Giancarlo returned the greeting, holding the handshake until he sensed beyond the host’s words his host’s will as the muscles then began to relinquish their grip.
“Honoured to meet you, President. Truly honoured.”
***
Time had passed. Outside, through the tinted windows of the suite it was beginning to get dark. To one side there was Vesuvius, a sleeping colossus, and then the broad, majestic sweep of the Bay of Naples. Small boats traversed it. A few white crests had formed here and there while the island of Capri was a calm, supine, sleeping woman’s profile. “Take some time to think it over,” they had said as they broke for refreshments. “We have time, for now.” Giancarlo knew what time was and what it meant. They had cornered him with an offer promising a quantum leap as far as the plans for his own personal enrichment were concerned. It would project him to the next level and even beyond. But for all their repeated assurances, it was an affair which he wouldn’t be in control of. Yes, he would oversee. That went without saying. He alone would give the authorization to use “the channels”, the delivery would depend on him, his men, his trusted intermediaries. But he knew he was a link in the chain and not the blacksmith beatin
g it upon the anvil. And he knew that the hand holding the hammer could sometimes stop or be stayed mid-strike and that sometimes it could slip.
Giancarlo splashed his face with cold water from the pristine taps and took a soft hand towel from the neat pile next to it. For a second, he felt like he was in the tiny cabin of the first marine-blue boat he had taken out on that sea. It was an honest, simple wooden boat. It required love and attention, devotion, to make it seaworthy. And it had been his. A boom of laughter came from beyond the wall. Then just as quickly as it had come to him, the image of the boat vanished from his mind. There was work to be done. An agreement had in principle been reached but now he found himself at a crossroads.
He strode back into the lounge and took up his position again. The main negotiator sat across from him as the President conversed with his retinue in a huddle, oblivious, it seemed, but very much involved.
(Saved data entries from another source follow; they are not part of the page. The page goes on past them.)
-- ==== Sys2Proof/WellFormed.lean ====
section
/-! DEFINITION. Well-formed commands: the unit that a command names exists, and its fields fit the sizes that their table
gives them. A command that is not well-formed can neither be spelled nor happen (R1, R402, R516). -/
namespace Sys2Proof
open Sys2Proof.Machine

/-- The session, port and HSEQ that a host command comes with exist (R397, R402). -/
def Machine.Hdr.ok (h : Hdr) : Bool := decide (h.ses < 64) && decide (h.port < 2) && decide (h.hseq < 2 ^ 32)

/-- The host command that a constructor stands for, with its header; none for an event. -/
def Instr.host? : Instr → Option (Hdr × Cmd)
  | .take h rec expected => some (h, .take rec expected)
  | .salvo h count rsvd off expected => some (h, .salvo count rsvd off expected)
  | .routeQuery h epoch first count off => some (h, .routeQuery epoch first count off)
  | .protect h first count rel => some (h, .protect first count rel)
  | .forceRelease h first count => some (h, .forceRelease first count)
  | .bankLoad h plane act count off => some (h, .bankLoad plane act count off)
  | .bankSwap h plane => some (h, .bankSwap plane)
  | .srcMode h src mode flags lossHold => some (h, .srcMode src mode flags lossHold)
  | .srcWarm h src on => some (h, .srcWarm src on)
  | .srcGroup h size m0 m1 m2 m3 => some (h, .srcGroup size m0 m1 m2 m3)
  | .srcStatus h src => some (h, .srcStatus src)
  | .srcWindow h src w qcount => some (h, .srcWindow src w qcount)
  | .destBind h first count plane => some (h, .destBind first count plane)
  | .destAudio h first count mode => some (h, .destAudio first count mode)
  | .genCfg h gen plane pattern audio y cb cr => some (h, .genCfg gen plane pattern audio y cb cr)
  | .svcSend h lane cls len off roff rmax timeout => some (h, .svcSend lane cls len off roff rmax timeout)
  | .planeCfg h plane raster scan rate phLines phSamples => some (h, .planeCfg plane raster scan rate phLines phSamples)
  | .planeSwitch h plane line cutoff => some (h, .planeSwitch plane line cutoff)
  | .planeStatus h plane => some (h, .planeStatus plane)
  | .laneStatus h lane => some (h, .laneStatus lane)
  | .eyeScan h lane eye k sp sv thr off => some (h, .eyeScan lane eye k sp sv thr off)
  | .laneLoop h lane mode flags => some (h, .laneLoop lane mode flags)
  | .lanePrbs h lane pattern on rate => some (h, .lanePrbs lane pattern on rate)
  | .laneEqSet h lane set flags vals => some (h, .laneEqSet lane set flags vals)
  | .ethPortSplit h port mode => some (h, .ethPortSplit port mode)
  | .ethMacCfg h mac addr maxFrame => some (h, .ethMacCfg mac addr maxFrame)
  | .ethStatus h mac => some (h, .ethStatus mac)
  | .wakePattern h matcher on mac check mask => some (h, .wakePattern matcher on mac check mask)
  | .flowDefine h ctx op off => some (h, .flowDefine ctx op off)
  | .flowPort h ctx port flags => some (h, .flowPort ctx port flags)
  | .flowStatus h ctx => some (h, .flowStatus ctx)
  | .flowIf h mac off => some (h, .flowIf mac off)
  | .flowCapacity h mac => some (h, .flowCapacity mac)
  | .flowOffset h ctx auto offset => some (h, .flowOffset ctx auto offset)
  | .cmpBind h m plane dither audwin back => some (h, .cmpBind m plane dither audwin back)
  | .cmpLayout h m count off => some (h, .cmpLayout m count off)
  | .cmpGuard h m count off => some (h, .cmpGuard m count off)
  | .cmpFreeze h m win op => some (h, .cmpFreeze m win op)
  | .cmpStatus h m off => some (h, .cmpStatus m off)
  | .cmpCoef h m set off => some (h, .cmpCoef m set off)
  | .audMix h count ramp anchor off => some (h, .audMix count ramp anchor off)
  | .audGroup h src mode => some (h, .audGroup src mode)
  | .audOffset h dest us => some (h, .audOffset dest us)
  | .audHistory h first count len => some (h, .audHistory first count len)
  | .audMeter h first count op off => some (h, .audMeter first count op off)
  | .audStatus h kind index => some (h, .audStatus kind index)
  | .audBankLoad h cluster act count off => some (h, .audBankLoad cluster act count off)
  | .audBankSwap h mask => some (h, .audBankSwap mask)
  | .audRate h rate => some (h, .audRate rate)
  | .aptCfg h port format nslots w m flags nout inLat outLat => some (h, .aptCfg port format nslots w m flags nout inLat outLat)
  | .aptRing h port n => some (h, .aptRing port n)
  | .aptStatus h port => some (h, .aptStatus port)
  | .tmgRefCfg h cand kind prio flags num den wtr soft hard slope lossn delay => some (h, .tmgRefCfg cand kind prio flags num den wtr soft hard slope lossn delay)
  | .tmgLrefBind h lref lane refid => some (h, .tmgLrefBind lref lane refid)
  | .tmgSelCfg h mode forced flags holdql freeql => some (h, .tmgSelCfg mode forced flags holdql freeql)
  | .tmgApllCfg h apll mint mnum mden => some (h, .tmgApllCfg apll mint mnum mden)
  | .tmgClkoutCfg h out src apll level d plane flags width outdly => some (h, .tmgClkoutCfg out src apll level d plane flags width outdly)
  | .tmgWclkCfg h out op apll level outdly => some (h, .tmgWclkCfg out op apll level outdly)
  | .tmgStatus h cand => some (h, .tmgStatus cand)
  | .tmgClassMap h off => some (h, .tmgClassMap off)
  | .tmgLoopCfg h track acq tt w n alslew guard hwin learn => some (h, .tmgLoopCfg track acq tt w n alslew guard hwin learn)
  | .dtStep h sec ns flags => some (h, .dtStep sec ns flags)
  | .dtCfg h mode steplim => some (h, .dtCfg mode steplim)
  | .dtStatus h => some (h, .dtStatus)
  | .ptpCfg h domain prio1 prio2 timesrc utc flags ident classOut => some (h, .ptpCfg domain prio1 prio2 timesrc utc flags ident classOut)
  | .ptpPortCfg h port mac flags logSync logAnn annTimeout logDelay rxdly txdly asym => some (h, .ptpPortCfg port mac flags logSync logAnn annTimeout logDelay rxdly txdly asym)
  | .dtPinCfg h mode => some (h, .dtPinCfg mode)
  | .ptpServoCfg h sbw stepThr slew => some (h, .ptpServoCfg sbw stepThr slew)
  | .memStatus h pc => some (h, .memStatus pc)
  | .memRearm h pc => some (h, .memRearm pc)
  | .memPortCfg h port budget => some (h, .memPortCfg port budget)
  | .memFreeze h pc op off => some (h, .memFreeze pc op off)
  | .memCalSave h mask => some (h, .memCalSave mask)
  | .sessionOpen h name lease sub irqCount irqDelay => some (h, .sessionOpen name lease sub irqCount irqDelay)
  | .sessionClose h target => some (h, .sessionClose target)
  | .sessionAttach h key => some (h, .sessionAttach key)
  | .subscribe h sub irqCount irqDelay => some (h, .subscribe sub irqCount irqDelay)
  | .pendingQuery h all max off => some (h, .pendingQuery all max off)
  | .identity h => some (h, .identity)
  | .expertGrant h req lease => some (h, .expertGrant req lease)
  | .sessionBudget h target cmds hare cpus => some (h, .sessionBudget target cmds hare cpus)
  | .pairStatus h which off => some (h, .pairStatus which off)
  | .pairChangeover h plane warmMax => some (h, .pairChangeover plane warmMax)
  | .pairCfg h demote flags plane drill warmMax => some (h, .pairCfg demote flags plane drill warmMax)
  | .pairDrill h => some (h, .pairDrill)
  | .pairForce h op => some (h, .pairForce op)
  | .pwrStatus h => some (h, .pwrStatus)
  | .pwrDen h => some (h, .pwrDen)
  | .pwrWakePartner h => some (h, .pwrWakePartner)
  | .pwrCfg h hold flags => some (h, .pwrCfg hold flags)
  | .fltList h cls off => some (h, .fltList cls off)
  | .fltClear h src kind => some (h, .fltClear src kind)
  | .fltCfg h escn esct fnclass budget => some (h, .fltCfg escn esct fnclass budget)
  | .snpTrigger h => some (h, .snpTrigger)
  | .snpCfg h enables sclass src kind div msec mns period => some (h, .snpCfg enables sclass src kind div msec mns period)
  | .snpList h off => some (h, .snpList off)
  | .snpRead h slot ioff len off => some (h, .snpRead slot ioff len off)
  | .snpHold h slot hold => some (h, .snpHold slot hold)
  | .fltInject h msg => some (h, .fltInject msg)
  | .updStatus h => some (h, .updStatus)
  | .updActivate h slot => some (h, .updActivate slot)
  | .updConfirm h => some (h, .updConfirm)
  | .updRestart h => some (h, .updRestart)
  | .updSvcCfg h on => some (h, .updSvcCfg on)
  | .updFuse h => some (h, .updFuse)
  | .calRead h sect off => some (h, .calRead sect off)
  | .calWrite h sect off => some (h, .calWrite sect off)
  | .svcIdent .. | .svcOpen .. | .svcData .. | .svcVerify .. | .svcWrite .. | .svcStatus .. | .svcAbort .. | .svcActivate ..
  | .svcFaults .. | .svcSnapshot .. | .mbxCmdTailWrite .. | .mbxHareTailWrite .. | .mbxRespHeadWrite ..
  | .mbxEvtHeadWrite .. | .mbxAllocReqGo .. | .sysRemapWrite .. | .busAccWrite .. | .busLockWrite .. | .busErrInfoClear ..
  | .dtStatJumpClear .. | .rcCounterRead .. | .latchingRead .. | .registerWrite .. | .defaultTargetAccess ..
  | .busTargetTimeout .. | .bmcI2cAccess .. | .hostLinkDown .. | .changeSetCommit | .budgetTick | .planeCutoff ..
  | .stagingComplete .. | .planeSwitchPoint .. | .catchUpCopyComplete .. | .routeOnAir .. | .frameBufferReturn ..
  | .outputRelease .. | .isLineArrival .. | .isFrameComplete .. | .isReadDecision .. | .isSourceLost .. | .wlFrameReceive ..
  | .wlBlockReceive .. | .wlPositionTransmit .. | .wlBlockRelease .. | .wlSlotIdle .. | .wlLaneDown ..
  | .wlModeTryTimeout .. | .laneReady .. | .laneLock .. | .laneLockLoss .. | .laneRateChangeDone .. | .eyeScanComplete ..
  | .ethFrameReceive .. | .ethLinkChange .. | .ethPacketRelease .. | .flowLineRelease .. | .flowAudioRelease ..
  | .flowLatenessCheck .. | .protectionPathLost .. | .flowSwapRelease .. | .stateChangeReportRepeat .. | .queryResponse ..
  | .nextHopRefresh .. | .cmpLayoutInstant .. | .compositorShed | .compositorRestore | .metersShed | .audioInputFrame ..
  | .audioBlock | .audioOutputSample .. | .audBankWhole .. | .aptFsyncEdge .. | .aptClockLost .. | .refEvent ..
  | .qlMessage .. | .qlTimeout .. | .candidateMeasurement .. | .candidateAbsent .. | .selectorEvaluation | .transitionEnd
  | .dpllPhaseCycle .. | .holdoverSample .. | .apllLock .. | .apllBypass .. | .apllBypassReturn .. | .clkoutGrantEnable ..
  | .dtTick .. | .dtStepApply | .dtMatch .. | .snapTrigEdge .. | .ptpMessageSend .. | .announceReceiptTimeout ..
  | .memParityAlert .. | .memRemap .. | .memPoisonedRead .. | .patrolScrub .. | .memRefresh .. | .memFreezeTimeout ..
  | .leaseExpiry .. | .sessionOpeningTimeout .. | .expertGrantExpiry .. | .irqDelayExpiry .. | .watchdogExpiry ..
  | .firmwareRestartComplete | .journalFull .. | .heartbeatSend | .xlBlockReceive .. | .heartbeatPulseIn ..
  | .heartbeatMiss .. | .echoConfirmTimeout | .saveSendComplete .. | .saveApply .. | .journalAckTimeout ..
  | .healthReportSend | .changeoverReady | .changeoverQuiesce | .changeoverSwap | .changeoverAbandon | .drillTimer
  | .drillComplete .. | .wakeEvent .. | .denPhaseEnd | .wakeStepReady .. | .wakeStepTimeout | .shadowholdExpiry | .brownOut
  | .supplyOutOfRange .. | .reseedComplete | .powerOnReset .. | .bootPhaseEnd .. | .bootPhaseOverrun | .pairDecision
  | .faultMessage .. | .faultRecordExpiry .. | .thermalPoll .. | .snapshotCopyComplete | .serviceTransferAbandoned
  | .svcSendTimeout .. | .changeoverDenEntry | .imageVerifyComplete .. | .flashWriteComplete .. | .servicePortFrame .. => none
“This was not mentioned in the preliminaries,” said Giancarlo turning back to face the official reclining now in an armchair, his tie gone, the top two buttons of his shirt undone.
“This is true,” his interlocutor replied, “but it is merely a question of safe passage. Guaranteeing the safe passage of this certain number of units can bring you, personally, a conspicuous reward. Look, let me show you the kind of numbers we are talking here.”
The figures were dizzying. It would be like turning the poisoned water of the bay into fine wine.
“And everything is already in place, Dottor Mondo. The wheels are ready to turn tomorrow, if needs be. Just as soon as you make the necessary calls. You know, in this business, there is a quick turnaround. Prior planning is detailed, meticulous, down to the very last detail and we have our men working on this day and night. They and we identify a route. We are always one or, if all goes well, two steps ahead of our pursuers, shall we say.”